▶ _Task description_
Select the lines of the records containing the word "trans" and list them.

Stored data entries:
--- START ---
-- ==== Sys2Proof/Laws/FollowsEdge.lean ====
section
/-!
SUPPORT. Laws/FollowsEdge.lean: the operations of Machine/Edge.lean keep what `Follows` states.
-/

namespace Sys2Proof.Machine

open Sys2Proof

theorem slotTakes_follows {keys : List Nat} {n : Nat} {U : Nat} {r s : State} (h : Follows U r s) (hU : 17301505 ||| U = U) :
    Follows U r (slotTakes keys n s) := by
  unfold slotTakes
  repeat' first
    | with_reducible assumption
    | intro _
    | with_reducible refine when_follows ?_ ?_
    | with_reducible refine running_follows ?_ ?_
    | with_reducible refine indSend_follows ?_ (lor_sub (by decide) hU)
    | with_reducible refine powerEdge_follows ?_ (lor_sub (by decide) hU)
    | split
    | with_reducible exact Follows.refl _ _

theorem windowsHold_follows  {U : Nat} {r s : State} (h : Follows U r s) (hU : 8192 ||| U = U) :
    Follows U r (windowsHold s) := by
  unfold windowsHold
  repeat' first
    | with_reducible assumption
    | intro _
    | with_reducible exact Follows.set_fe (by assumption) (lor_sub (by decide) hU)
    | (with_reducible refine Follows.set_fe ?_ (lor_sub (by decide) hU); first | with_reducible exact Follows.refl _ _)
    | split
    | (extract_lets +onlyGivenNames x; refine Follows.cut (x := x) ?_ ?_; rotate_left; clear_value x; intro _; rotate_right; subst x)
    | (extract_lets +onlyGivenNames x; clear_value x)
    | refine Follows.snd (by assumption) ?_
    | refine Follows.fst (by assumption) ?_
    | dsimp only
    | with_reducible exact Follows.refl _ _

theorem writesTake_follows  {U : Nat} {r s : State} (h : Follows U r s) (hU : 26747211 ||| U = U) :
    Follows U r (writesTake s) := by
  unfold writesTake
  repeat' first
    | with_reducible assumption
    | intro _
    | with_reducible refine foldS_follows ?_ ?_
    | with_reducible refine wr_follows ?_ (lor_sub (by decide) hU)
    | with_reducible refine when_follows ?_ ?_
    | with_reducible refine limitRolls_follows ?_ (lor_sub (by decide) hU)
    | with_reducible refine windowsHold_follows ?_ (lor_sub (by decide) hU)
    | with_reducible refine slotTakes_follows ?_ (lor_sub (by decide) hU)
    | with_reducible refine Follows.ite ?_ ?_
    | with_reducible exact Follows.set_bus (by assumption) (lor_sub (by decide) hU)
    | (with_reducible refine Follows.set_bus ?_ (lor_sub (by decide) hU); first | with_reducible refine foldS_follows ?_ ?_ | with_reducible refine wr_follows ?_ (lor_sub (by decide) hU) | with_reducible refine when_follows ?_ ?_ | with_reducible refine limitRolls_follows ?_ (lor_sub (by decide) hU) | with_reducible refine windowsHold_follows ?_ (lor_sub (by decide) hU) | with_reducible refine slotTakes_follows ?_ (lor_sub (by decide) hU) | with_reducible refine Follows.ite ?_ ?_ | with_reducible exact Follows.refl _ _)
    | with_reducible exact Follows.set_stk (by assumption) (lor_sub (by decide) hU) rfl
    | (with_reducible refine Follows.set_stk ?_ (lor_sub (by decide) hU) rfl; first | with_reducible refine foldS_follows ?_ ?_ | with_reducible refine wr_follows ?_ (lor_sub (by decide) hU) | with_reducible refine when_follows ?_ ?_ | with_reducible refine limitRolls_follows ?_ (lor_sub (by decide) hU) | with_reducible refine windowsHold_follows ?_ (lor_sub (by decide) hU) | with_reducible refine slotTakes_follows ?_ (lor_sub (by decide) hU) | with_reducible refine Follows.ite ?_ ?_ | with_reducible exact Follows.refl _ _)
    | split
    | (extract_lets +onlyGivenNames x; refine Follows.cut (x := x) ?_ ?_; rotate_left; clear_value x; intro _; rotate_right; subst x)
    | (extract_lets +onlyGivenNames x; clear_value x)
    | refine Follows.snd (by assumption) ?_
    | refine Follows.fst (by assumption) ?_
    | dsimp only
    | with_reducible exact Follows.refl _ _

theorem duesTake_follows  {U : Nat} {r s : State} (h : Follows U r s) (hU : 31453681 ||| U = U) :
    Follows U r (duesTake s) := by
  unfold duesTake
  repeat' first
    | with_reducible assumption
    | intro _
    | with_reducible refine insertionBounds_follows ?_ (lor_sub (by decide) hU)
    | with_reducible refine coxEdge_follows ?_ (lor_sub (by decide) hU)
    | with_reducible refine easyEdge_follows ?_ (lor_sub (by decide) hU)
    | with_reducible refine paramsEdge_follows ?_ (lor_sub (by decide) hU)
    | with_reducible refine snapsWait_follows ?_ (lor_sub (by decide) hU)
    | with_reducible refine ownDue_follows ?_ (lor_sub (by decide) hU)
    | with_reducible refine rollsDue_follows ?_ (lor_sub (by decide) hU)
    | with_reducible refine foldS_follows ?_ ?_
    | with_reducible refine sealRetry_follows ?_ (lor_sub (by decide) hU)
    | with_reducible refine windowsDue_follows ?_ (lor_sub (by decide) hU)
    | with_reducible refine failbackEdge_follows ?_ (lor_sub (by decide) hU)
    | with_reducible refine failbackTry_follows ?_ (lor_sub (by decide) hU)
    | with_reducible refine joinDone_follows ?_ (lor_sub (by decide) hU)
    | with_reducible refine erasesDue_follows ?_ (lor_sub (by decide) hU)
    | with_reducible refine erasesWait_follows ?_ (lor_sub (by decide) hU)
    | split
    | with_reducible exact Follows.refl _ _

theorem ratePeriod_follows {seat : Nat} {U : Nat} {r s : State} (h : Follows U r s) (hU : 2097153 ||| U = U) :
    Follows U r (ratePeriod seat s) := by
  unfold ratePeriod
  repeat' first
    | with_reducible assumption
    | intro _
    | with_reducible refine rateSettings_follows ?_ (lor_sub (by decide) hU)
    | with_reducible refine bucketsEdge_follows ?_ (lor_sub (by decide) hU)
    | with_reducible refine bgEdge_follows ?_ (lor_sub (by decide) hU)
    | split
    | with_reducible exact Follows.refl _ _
--- END ---
--- START ---
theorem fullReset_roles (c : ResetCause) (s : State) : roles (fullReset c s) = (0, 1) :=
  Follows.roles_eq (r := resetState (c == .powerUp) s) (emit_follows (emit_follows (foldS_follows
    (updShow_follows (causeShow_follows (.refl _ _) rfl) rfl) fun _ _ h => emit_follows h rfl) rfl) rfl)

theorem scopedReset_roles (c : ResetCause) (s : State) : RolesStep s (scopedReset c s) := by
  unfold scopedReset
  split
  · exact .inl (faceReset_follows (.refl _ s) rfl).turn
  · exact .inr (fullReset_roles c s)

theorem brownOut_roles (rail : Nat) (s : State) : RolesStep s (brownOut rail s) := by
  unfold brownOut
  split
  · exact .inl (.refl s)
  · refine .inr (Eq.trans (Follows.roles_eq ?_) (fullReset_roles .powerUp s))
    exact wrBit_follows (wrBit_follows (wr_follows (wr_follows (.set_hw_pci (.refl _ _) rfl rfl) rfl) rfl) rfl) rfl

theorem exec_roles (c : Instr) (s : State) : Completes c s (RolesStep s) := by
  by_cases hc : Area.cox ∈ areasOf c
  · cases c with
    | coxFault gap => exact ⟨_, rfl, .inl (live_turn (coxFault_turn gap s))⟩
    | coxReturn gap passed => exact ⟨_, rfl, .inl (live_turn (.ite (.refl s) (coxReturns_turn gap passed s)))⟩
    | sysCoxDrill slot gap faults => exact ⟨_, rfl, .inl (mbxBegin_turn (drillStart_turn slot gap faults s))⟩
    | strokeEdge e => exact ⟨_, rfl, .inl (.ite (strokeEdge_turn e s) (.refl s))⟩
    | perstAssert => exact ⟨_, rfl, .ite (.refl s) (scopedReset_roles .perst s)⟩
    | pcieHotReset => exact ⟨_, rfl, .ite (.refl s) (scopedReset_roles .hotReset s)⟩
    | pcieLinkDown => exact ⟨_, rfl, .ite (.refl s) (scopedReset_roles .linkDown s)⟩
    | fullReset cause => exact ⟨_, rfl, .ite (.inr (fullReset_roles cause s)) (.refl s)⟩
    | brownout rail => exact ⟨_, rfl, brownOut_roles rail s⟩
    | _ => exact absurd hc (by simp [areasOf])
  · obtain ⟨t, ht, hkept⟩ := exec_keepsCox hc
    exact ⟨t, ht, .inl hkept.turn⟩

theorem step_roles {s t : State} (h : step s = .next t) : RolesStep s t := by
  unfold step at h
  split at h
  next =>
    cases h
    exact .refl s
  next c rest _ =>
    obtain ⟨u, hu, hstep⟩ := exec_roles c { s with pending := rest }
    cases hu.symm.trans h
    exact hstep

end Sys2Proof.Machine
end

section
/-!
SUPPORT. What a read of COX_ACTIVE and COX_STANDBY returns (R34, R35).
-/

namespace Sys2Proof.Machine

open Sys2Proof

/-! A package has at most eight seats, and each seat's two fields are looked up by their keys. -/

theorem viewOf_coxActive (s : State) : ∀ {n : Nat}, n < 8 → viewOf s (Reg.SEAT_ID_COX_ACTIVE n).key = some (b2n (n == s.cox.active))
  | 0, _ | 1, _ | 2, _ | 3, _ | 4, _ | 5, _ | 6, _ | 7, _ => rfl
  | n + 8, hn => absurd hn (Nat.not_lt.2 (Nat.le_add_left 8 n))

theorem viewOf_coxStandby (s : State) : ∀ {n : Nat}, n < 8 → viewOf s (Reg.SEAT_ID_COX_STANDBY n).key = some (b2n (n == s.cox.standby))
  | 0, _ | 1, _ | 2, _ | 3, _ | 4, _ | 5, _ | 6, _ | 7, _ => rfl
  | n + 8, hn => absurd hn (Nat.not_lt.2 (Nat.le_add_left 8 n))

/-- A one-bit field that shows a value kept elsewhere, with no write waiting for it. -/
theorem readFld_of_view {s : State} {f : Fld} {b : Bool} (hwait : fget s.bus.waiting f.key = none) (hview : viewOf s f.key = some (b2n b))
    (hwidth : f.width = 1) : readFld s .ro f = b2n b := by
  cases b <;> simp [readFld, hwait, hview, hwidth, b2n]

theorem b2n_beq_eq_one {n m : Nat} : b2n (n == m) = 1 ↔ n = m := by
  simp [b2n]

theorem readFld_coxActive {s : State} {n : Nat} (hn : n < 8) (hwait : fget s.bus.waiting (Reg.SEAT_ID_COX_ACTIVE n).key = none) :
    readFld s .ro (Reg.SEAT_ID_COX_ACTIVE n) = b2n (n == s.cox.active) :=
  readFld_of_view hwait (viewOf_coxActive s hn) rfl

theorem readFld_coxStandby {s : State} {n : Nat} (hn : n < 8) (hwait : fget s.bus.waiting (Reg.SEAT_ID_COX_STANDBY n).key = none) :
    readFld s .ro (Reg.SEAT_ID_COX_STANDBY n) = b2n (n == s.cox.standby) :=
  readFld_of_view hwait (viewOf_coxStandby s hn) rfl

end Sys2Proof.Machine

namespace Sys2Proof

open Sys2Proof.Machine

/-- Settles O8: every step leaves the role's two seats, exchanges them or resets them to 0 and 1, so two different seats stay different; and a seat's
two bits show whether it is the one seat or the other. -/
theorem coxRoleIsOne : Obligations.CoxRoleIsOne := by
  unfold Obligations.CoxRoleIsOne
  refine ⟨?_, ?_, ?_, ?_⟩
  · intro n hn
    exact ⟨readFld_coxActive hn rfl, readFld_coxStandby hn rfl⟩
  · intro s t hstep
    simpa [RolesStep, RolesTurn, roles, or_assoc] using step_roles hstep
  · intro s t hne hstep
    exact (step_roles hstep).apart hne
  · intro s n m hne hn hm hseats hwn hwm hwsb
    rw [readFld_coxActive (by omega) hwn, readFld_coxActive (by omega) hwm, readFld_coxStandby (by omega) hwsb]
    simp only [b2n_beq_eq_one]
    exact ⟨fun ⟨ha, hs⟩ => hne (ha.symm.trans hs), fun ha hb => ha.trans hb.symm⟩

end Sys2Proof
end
--- END ---
▶ _Answer for this exercise_
  · refine .inr (Eq.trans (Follows.roles_eq ?_) (fullReset_roles .powerUp s))
    cases hu.symm.trans h
    exact ⟨fun ⟨ha, hs⟩ => hne (ha.symm.trans hs), fun ha hb => ha.trans hb.symm⟩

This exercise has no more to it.